**WORK TO BE COMPLETED**
Reproduce all of the material, keeping each line intact.

· · · · ·

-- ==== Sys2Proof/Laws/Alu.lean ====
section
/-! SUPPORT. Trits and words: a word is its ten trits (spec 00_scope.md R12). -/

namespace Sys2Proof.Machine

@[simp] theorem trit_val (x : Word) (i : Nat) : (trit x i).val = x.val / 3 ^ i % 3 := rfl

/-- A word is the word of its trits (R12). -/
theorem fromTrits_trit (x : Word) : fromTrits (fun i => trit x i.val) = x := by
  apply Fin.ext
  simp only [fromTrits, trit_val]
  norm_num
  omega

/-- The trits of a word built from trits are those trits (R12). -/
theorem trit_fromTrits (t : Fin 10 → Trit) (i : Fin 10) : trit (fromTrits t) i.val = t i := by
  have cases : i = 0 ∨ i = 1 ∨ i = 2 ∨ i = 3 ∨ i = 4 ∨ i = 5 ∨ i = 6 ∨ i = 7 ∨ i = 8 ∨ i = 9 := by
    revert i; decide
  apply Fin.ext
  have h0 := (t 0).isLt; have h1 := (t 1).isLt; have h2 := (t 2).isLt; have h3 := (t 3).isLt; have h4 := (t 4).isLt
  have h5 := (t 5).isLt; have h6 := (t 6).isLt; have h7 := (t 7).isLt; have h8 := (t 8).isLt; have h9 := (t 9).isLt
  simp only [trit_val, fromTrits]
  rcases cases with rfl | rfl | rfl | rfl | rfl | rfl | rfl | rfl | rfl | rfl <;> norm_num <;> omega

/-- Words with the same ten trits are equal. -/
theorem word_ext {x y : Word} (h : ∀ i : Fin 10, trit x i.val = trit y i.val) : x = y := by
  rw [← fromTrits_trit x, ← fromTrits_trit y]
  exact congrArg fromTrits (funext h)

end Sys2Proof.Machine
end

· · · · ·

**TASK RESULT**
-- ==== Sys2Proof/Laws/Alu.lean ====
section
/-! SUPPORT. Trits and words: a word is its ten trits (spec 00_scope.md R12). -/

namespace Sys2Proof.Machine

@[simp] theorem trit_val (x : Word) (i : Nat) : (trit x i).val = x.val / 3 ^ i % 3 := rfl

/-- A word is the word of its trits (R12). -/
theorem fromTrits_trit (x : Word) : fromTrits (fun i => trit x i.val) = x := by
  apply Fin.ext
  simp only [fromTrits, trit_val]
  norm_num
  omega

/-- The trits of a word built from trits are those trits (R12). -/
theorem trit_fromTrits (t : Fin 10 → Trit) (i : Fin 10) : trit (fromTrits t) i.val = t i := by
  have cases : i = 0 ∨ i = 1 ∨ i = 2 ∨ i = 3 ∨ i = 4 ∨ i = 5 ∨ i = 6 ∨ i = 7 ∨ i = 8 ∨ i = 9 := by
    revert i; decide
  apply Fin.ext
  have h0 := (t 0).isLt; have h1 := (t 1).isLt; have h2 := (t 2).isLt; have h3 := (t 3).isLt; have h4 := (t 4).isLt
  have h5 := (t 5).isLt; have h6 := (t 6).isLt; have h7 := (t 7).isLt; have h8 := (t 8).isLt; have h9 := (t 9).isLt
  simp only [trit_val, fromTrits]
  rcases cases with rfl | rfl | rfl | rfl | rfl | rfl | rfl | rfl | rfl | rfl <;> norm_num <;> omega

/-- Words with the same ten trits are equal. -/
theorem word_ext {x y : Word} (h : ∀ i : Fin 10, trit x i.val = trit y i.val) : x = y := by
  rw [← fromTrits_trit x, ← fromTrits_trit y]
  exact congrArg fromTrits (funext h)

end Sys2Proof.Machine
end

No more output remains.